Your answer should be only the lines below from the one with "task slot of the run" to the one with "is left (R144)", repeated exactly, ends included.

[Saved entries]
++++++

-- ==== Sys2Proof/Machine/State.lean ====
section
/-! DEFINITION. The state of the block as plain data: every register, memory, queue, counter, mode and
pin that the spec gives one unit, and the queue of waiting commands. -/

namespace Sys2Proof.Machine

/-- A sparse memory of words: addresses strictly rising, no entry equal to what an unlisted address
reads as (Ops.lean gives the reads, the writes and the form). -/
abbrev Mem := List (Nat × Word)

/-- The three variants of R1. -/
inductive Variant
  | tn6416 | tn6412 | tn6408
deriving DecidableEq, Repr

/-- The roles of a unit (Table 4-2). -/
inductive Role
  | alone | active | standby | resync | adrift
deriving DecidableEq, Repr

/-- ALMANAC.STATE[2:0] (R86). -/
inductive AlmMode
  | acquire | locked | flywheel | fallback | follow
deriving DecidableEq, Repr

/-- The Almanac beyond its configuration words (chapter 3). -/
structure Almanac where
  mode       : AlmMode
  refSrc     : Nat            -- reference in use
  bw         : Nat            -- bandwidth step
  lockCycles : Nat            -- consecutive lock cycles, 0 to 8
  badCycles  : Nat            -- consecutive cycles with 256 ac or more (R68)
  goodCycles : Nat            -- valid cycles while flywheeling (R70)
  followLock : Bool           -- lock declared on the partner's angle (R71)
  rejects    : Nat            -- rejected edges of this cycle (0x0803)
  period     : BitVec 32
  phaseErr   : Word
  angle      : Word
  next       : Nat            -- key of the first mark that this cycle may still raise (R63)
  cycle      : BitVec 32
  usec       : BitVec 64
  row        : Nat
  dispatch   : Bool           -- dispatch open
  lossCycle  : BitVec 32      -- where the reference was lost (R70)
  lossAngle  : Word
  missed     : Nat            -- consecutive expected edges missing or rejected (R69)
  followed   : Option (BitVec 32)   -- partner's cycle whose stamp the loop last took (R71)
  cut        : Bool           -- the output launch came before step 7: its commands move (R84)
  launched   : Option (BitVec 32)   -- cycle whose row 0 was launched as a row table took effect (R82)
  pending    : Option (List Word)   -- pending row table, words 0x17 to 0x47 (R82)
  pendCycle  : BitVec 32            -- cycle of the headland that applied it
  newSrc     : Option (Word × Word) -- SRC_CFG change to take effect after step 7 (R79)
deriving DecidableEq, Repr

/-- Plot states (R122). -/
inductive PlotState
  | free | held | running | stopped
deriving DecidableEq, Repr

/-- An allotment (R113): kind 0 IN, 1 OUT, 2 OUTVIEW. -/
structure Allot where
  kind : Nat
  glob : Nat
  word : Nat
deriving DecidableEq, Repr

/-- Edit states (Table 10-1). -/
inductive EditState
  | idle | staging | loaded | failed | swapped
deriving DecidableEq, Repr

/-- One task entry of EDIT_BEGIN (Table 10-3). -/
structure EditTask where
  slot   : Nat
  prio   : Nat
  entry  : Nat
  budget : Nat
deriving DecidableEq, Repr

/-- The online edit of a plot (chapter 10). -/
structure Edit where
  state      : EditState
  deferrals  : Nat
  lastReason : Nat
  newVersion : BitVec 32
  codeAcres  : List Nat       -- staged code acres
  dataAcres  : List Nat       -- appended data acres
  trialRows  : Nat
  trialLeft  : Nat
  faultRev   : Bool
  retNew     : Nat
  layoutNew  : List Word
  digest     : List Word
  tasks      : List EditTask
  last       : Bool           -- the LAST data arrived; the hash runs (R272)
  oldCode    : List Nat       -- as before the swap
  oldData    : List Nat
  oldTasks   : List EditTask
  oldRet     : Nat
  teamGone   : Bool           -- a team of the plot was withdrawn since the swap (R279)
deriving DecidableEq, Repr

/-- A plot (Table 4-3 and R122). -/
structure Plot where
  state      : PlotState
  paired     : Bool
  strict     : Bool
  prioTop    : Nat
  code       : List Nat       -- code acres in grant order, by acre index of R441
  data       : List Nat
  mram       : List Nat
  coreMask   : BitVec 8
  iface      : BitVec 5
  lateLimit  : Nat
  faultLimit : Nat
  lateAct    : Nat
  faultAct   : Nat
  share      : List Nat       -- SHARE of cores 0 to 7
  allots     : List Allot
  firstRow   : Bool
  lateRows   : Nat
  faultRows  : Nat
  rowLate    : Bool
  rowOver    : Bool
  rowFault   : Bool
  noCommit   : Bool           -- image or merge refused in this row (R201)
  merged     : Bool
  outcome    : Word           -- S word 0xF01 of the previous row
  withdrawn  : Bool
  used       : List Nat       -- cycles used per core in this row
  usedLast   : Nat
  lastFault  : Word
  version    : BitVec 32      -- CUR_VERSION
  spent      : Bool           -- plot image exhausted (R451)
  edit       : Edit
deriving DecidableEq, Repr

/-- Task states (R122). -/
inductive TaskState
  | free | idle | ready | running | preempted | suspended
deriving DecidableEq, Repr

/-- A task slot (Table 4-4 and R122). -/
structure Task where
  state    : TaskState
  plot     : Nat
  event    : Bool
  prio     : Nat
  core     : Nat
  rowMask  : BitVec 8
  entry    : Nat
  budget   : Nat
  evSel    : Nat
  evBus    : Bool
  maxRel   : Nat
  evSrc    : Nat
  stackTop : Word
  rels     : Nat              -- releases accepted in this row
  queued   : Nat              -- accepted releases not yet started
  held     : Nat              -- releases held for the next START
  outcome  : Nat
  rowOuts  : BitVec 4         -- outcomes of this row's runs: [0] DONE, [1] LATE, [2] OVERRUN, [3] FAULTED
  mergedN  : Nat
deriving DecidableEq, Repr

/-- A result in flight (R130): what it writes and the issue cycles left. -/
inductive PendDest
  | w (r : RegId) | db | xb | ls (i : Fin 3) | le (i : Fin 3) | lc (i : Fin 3)
deriving DecidableEq, Repr

/-- A pending result; `div` marks a divide's (R132). -/
structure Pend where
  dest : PendDest
  val  : Word
  left : Nat
  div  : Bool
deriving DecidableEq, Repr

/-- The restored state that an RTT lands after its delay slot (R142). -/
structure RttFrame where
  sp     : Word             -- W15 as RTT issued: the frame's address
  pc     : Word
  cb     : BitVec 8
  fromSt : Bool
  st     : Word
  banks  : Word
  bk     : Word
  loopst : Word
deriving DecidableEq, Repr

/-- A control transfer whose delay slot is next (R133). -/
inductive Transfer
  | jump (cb : BitVec 8) (pc : Word)
  | untaken
  | rtt (f : RttFrame)
deriving DecidableEq, Repr

/-- An open loop level (Table 5-1): start, end, remaining count, bank and owning level. -/
structure LoopLevel where
  ls      : Word
  le      : Word
  lc      : Word
  lb      : BitVec 8
  steward : Bool
deriving DecidableEq, Repr

/-- The execution context of a task on a core (Table 5-1); the Sower saves and restores it whole (R96,
R147). -/
structure Context where
  slot      : Nat             -- task slot of the run
  regs      : Vector Word 16
  pc        : Word
  cb        : BitVec 8
  db        : BitVec 8
  xb        : BitVec 8
  flags     : BitVec 4        -- [0] Z, [1] N, [2] C, [3] V
  brFlags   : BitVec 4        -- flags as a conditional branch sees them (Table 5-3)
  steward   : Bool
  acc       : Bool
  stack     : Byte            -- bit stack, the top in bit 0 (BK[8:1])
  bdepth    : Nat             -- its depth, 0 to 8
  loops     : Vector LoopLevel 3
  depth     : Nat             -- open loop levels
  ssp       : Word
  faultPc   : Word
  faultInfo : Word
  pend      : List Pend       -- in issue order
  xfer      : Option Transfer
  shadow    : Option (Nat × Nat)   -- LAST_FAULT cause and access address: one shadow instruction is left (R144)
  flagFly   : Bool            -- the previous instruction wrote flags (R130, R146)
  recent    : List (List (Nat × Word × Bool))   -- words stored over in the last two issue cycles, latest first: address,
                              -- the word before, and whether it was uncorrectable (R175)
  budget    : Nat
deriving DecidableEq, Repr

/-- A Belan core: the running context, the preempted ones, and its debug state. -/
structure Core where
  run      : Option Context
  last     : Option Nat       -- slot of the run that it took latest (R23)
  saved    : List Context     -- preempted runs, latest first
  halted   : Bool
  stepOne  : Bool
deriving DecidableEq, Repr

/-- Team modes beyond what the plots imply: withdrawn (R118), rail and clock state (R477, R496). -/
structure Team where
  withdrawn : Bool
  railGood  : Bool
  railFault : Bool
  railOff   : Bool
  mism      : Bool            -- a compare mismatch in this row
  mv        : Nat
  margin    : Nat
  low       : Bool
  fmaxStep  : Nat             -- applied F_MAX_CFG
  avsSteps  : Nat
  lifeSteps : Nat
  lifeDown  : Bool            -- life step due at the next headland
  agePpm    : Nat
  stopped   : Bool            -- stopped for a write while idle, until the next START (R23)
deriving DecidableEq, Repr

++++++

> **Finished task**:
  slot      : Nat             -- task slot of the run
  regs      : Vector Word 16
  pc        : Word
  cb        : BitVec 8
  db        : BitVec 8
  xb        : BitVec 8
  flags     : BitVec 4        -- [0] Z, [1] N, [2] C, [3] V
  brFlags   : BitVec 4        -- flags as a conditional branch sees them (Table 5-3)
  steward   : Bool
  acc       : Bool
  stack     : Byte            -- bit stack, the top in bit 0 (BK[8:1])
  bdepth    : Nat             -- its depth, 0 to 8
  loops     : Vector LoopLevel 3
  depth     : Nat             -- open loop levels
  ssp       : Word
  faultPc   : Word
  faultInfo : Word
  pend      : List Pend       -- in issue order
  xfer      : Option Transfer
  shadow    : Option (Nat × Nat)   -- LAST_FAULT cause and access address: one shadow instruction is left (R144)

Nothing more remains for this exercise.